** WHAT TO PRODUCE **
The expected answer is every line from the material below that has the word "CodewordTable".

** SOURCE DATA **
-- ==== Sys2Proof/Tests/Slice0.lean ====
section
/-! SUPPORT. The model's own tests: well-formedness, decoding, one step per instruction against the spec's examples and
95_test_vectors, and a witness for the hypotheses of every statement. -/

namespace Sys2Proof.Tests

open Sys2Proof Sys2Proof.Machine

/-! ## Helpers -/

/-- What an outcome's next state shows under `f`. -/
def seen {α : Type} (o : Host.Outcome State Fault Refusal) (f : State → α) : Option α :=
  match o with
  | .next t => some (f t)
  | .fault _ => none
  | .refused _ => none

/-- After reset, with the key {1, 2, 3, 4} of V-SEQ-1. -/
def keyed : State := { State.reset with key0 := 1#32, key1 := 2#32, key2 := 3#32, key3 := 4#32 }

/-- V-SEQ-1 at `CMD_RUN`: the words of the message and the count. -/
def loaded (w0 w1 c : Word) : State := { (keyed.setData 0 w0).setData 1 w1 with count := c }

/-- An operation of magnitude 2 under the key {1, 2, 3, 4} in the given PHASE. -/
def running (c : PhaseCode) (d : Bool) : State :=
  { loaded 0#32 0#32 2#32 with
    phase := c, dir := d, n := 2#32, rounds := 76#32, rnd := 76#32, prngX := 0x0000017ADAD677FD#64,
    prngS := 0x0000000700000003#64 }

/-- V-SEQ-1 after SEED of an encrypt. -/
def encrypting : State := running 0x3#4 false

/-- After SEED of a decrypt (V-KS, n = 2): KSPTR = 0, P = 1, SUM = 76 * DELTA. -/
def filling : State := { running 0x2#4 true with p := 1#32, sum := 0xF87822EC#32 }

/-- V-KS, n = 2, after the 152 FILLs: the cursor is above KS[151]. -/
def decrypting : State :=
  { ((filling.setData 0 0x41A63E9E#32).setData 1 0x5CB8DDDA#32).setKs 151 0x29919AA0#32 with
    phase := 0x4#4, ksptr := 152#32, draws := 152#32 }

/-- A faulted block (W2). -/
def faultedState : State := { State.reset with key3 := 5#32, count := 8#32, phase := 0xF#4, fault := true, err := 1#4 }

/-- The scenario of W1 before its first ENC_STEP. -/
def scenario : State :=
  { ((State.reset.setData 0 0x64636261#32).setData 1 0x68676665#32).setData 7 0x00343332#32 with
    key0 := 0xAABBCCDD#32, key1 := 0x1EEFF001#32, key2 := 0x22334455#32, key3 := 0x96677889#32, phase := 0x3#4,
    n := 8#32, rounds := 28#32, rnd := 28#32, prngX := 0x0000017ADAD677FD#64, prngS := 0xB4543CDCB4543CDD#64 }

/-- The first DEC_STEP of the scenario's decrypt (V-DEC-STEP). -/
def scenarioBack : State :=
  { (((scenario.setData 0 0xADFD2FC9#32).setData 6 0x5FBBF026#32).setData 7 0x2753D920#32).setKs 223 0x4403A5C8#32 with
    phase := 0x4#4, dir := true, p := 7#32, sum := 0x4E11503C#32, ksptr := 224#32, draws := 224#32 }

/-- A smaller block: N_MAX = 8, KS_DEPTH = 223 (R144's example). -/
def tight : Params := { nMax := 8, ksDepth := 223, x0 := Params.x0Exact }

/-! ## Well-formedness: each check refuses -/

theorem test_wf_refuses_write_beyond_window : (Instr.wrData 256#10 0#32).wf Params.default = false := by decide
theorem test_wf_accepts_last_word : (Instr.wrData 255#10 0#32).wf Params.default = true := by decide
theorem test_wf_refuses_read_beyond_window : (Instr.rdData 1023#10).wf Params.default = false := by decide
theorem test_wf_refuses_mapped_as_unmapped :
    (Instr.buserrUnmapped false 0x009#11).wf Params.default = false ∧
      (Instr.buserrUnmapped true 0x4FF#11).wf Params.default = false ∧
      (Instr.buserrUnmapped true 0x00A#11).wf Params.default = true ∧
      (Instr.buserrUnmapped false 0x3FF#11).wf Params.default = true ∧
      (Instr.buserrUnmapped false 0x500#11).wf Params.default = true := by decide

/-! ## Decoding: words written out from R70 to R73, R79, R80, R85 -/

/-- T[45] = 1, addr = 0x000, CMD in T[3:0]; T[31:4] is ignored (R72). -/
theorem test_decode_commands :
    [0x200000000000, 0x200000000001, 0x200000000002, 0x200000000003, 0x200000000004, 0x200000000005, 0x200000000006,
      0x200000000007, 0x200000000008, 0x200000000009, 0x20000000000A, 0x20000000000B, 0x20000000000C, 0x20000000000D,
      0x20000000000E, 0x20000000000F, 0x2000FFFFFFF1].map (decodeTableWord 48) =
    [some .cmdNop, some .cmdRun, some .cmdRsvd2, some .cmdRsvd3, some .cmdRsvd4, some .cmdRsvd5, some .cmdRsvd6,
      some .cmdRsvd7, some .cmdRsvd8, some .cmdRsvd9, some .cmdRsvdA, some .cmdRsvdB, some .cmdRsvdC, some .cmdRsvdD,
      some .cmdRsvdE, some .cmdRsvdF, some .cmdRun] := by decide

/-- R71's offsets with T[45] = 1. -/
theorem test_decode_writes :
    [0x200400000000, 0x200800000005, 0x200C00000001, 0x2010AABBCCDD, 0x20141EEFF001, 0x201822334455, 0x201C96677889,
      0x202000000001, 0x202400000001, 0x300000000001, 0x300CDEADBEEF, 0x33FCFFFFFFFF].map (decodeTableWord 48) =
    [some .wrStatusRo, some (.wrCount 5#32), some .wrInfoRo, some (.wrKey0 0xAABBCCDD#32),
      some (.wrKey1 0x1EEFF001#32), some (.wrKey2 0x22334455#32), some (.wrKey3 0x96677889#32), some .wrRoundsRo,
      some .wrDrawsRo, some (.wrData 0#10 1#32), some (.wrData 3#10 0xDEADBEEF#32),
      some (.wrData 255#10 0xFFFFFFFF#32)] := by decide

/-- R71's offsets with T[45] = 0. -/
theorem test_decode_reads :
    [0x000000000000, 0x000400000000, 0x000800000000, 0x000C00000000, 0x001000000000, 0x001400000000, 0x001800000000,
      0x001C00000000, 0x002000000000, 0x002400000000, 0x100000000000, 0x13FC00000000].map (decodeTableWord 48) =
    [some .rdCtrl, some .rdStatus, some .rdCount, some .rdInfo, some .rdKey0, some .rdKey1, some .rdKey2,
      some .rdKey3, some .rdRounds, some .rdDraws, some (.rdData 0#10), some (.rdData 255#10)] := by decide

...

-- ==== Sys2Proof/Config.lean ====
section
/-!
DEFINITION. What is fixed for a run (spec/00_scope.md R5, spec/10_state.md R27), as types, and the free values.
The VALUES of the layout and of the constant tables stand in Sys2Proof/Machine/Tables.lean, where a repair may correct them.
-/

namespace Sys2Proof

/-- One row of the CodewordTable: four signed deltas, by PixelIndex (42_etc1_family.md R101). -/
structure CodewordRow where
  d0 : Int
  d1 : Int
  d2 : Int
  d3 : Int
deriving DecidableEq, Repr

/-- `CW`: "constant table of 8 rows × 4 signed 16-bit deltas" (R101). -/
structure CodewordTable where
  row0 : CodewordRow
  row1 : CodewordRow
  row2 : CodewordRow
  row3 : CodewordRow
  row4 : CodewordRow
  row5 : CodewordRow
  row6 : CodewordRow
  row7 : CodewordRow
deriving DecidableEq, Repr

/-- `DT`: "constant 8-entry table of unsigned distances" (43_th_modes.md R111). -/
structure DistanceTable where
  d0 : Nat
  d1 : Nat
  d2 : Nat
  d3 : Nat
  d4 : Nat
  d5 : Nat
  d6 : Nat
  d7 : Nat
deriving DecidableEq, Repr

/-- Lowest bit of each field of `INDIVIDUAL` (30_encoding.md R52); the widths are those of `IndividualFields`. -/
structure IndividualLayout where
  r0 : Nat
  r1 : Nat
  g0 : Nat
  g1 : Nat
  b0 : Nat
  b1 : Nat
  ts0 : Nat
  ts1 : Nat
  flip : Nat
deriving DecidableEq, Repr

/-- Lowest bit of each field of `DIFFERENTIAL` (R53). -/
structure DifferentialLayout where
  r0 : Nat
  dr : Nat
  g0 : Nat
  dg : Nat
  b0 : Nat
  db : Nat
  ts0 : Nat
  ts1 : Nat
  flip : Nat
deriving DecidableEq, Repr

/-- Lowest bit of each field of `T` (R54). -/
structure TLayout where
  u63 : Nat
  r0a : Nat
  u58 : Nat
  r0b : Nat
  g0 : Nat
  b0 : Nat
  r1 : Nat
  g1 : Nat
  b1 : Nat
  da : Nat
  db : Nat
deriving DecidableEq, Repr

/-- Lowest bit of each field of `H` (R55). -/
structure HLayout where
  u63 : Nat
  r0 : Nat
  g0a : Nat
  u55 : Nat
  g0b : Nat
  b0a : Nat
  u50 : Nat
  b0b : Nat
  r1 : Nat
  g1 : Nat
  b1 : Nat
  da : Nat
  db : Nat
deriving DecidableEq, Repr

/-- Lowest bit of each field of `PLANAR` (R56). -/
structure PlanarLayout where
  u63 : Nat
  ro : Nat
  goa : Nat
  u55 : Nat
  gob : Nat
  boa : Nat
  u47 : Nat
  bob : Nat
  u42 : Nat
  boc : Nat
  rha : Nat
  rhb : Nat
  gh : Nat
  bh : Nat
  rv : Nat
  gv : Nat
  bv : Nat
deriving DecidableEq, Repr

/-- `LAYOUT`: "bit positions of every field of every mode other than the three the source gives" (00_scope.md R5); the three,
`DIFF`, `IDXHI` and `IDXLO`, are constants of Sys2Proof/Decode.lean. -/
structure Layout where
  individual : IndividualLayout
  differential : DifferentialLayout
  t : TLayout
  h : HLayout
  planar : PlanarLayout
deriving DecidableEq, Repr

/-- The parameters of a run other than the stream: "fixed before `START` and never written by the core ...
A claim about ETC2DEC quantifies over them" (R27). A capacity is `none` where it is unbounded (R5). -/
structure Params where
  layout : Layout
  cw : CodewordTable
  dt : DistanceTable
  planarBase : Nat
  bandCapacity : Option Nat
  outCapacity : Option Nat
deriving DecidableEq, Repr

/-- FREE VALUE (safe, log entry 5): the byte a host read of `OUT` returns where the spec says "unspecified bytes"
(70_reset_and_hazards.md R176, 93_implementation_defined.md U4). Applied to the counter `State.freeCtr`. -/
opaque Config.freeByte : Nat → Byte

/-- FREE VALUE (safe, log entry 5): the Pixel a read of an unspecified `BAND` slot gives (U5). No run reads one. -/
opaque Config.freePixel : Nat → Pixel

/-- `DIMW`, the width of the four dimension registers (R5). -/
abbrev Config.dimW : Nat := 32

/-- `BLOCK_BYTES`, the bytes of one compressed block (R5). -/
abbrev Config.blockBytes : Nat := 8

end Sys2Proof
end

** TASK RESULT **
/-- One row of the CodewordTable: four signed deltas, by PixelIndex (42_etc1_family.md R101). -/
structure CodewordTable where
  cw : CodewordTable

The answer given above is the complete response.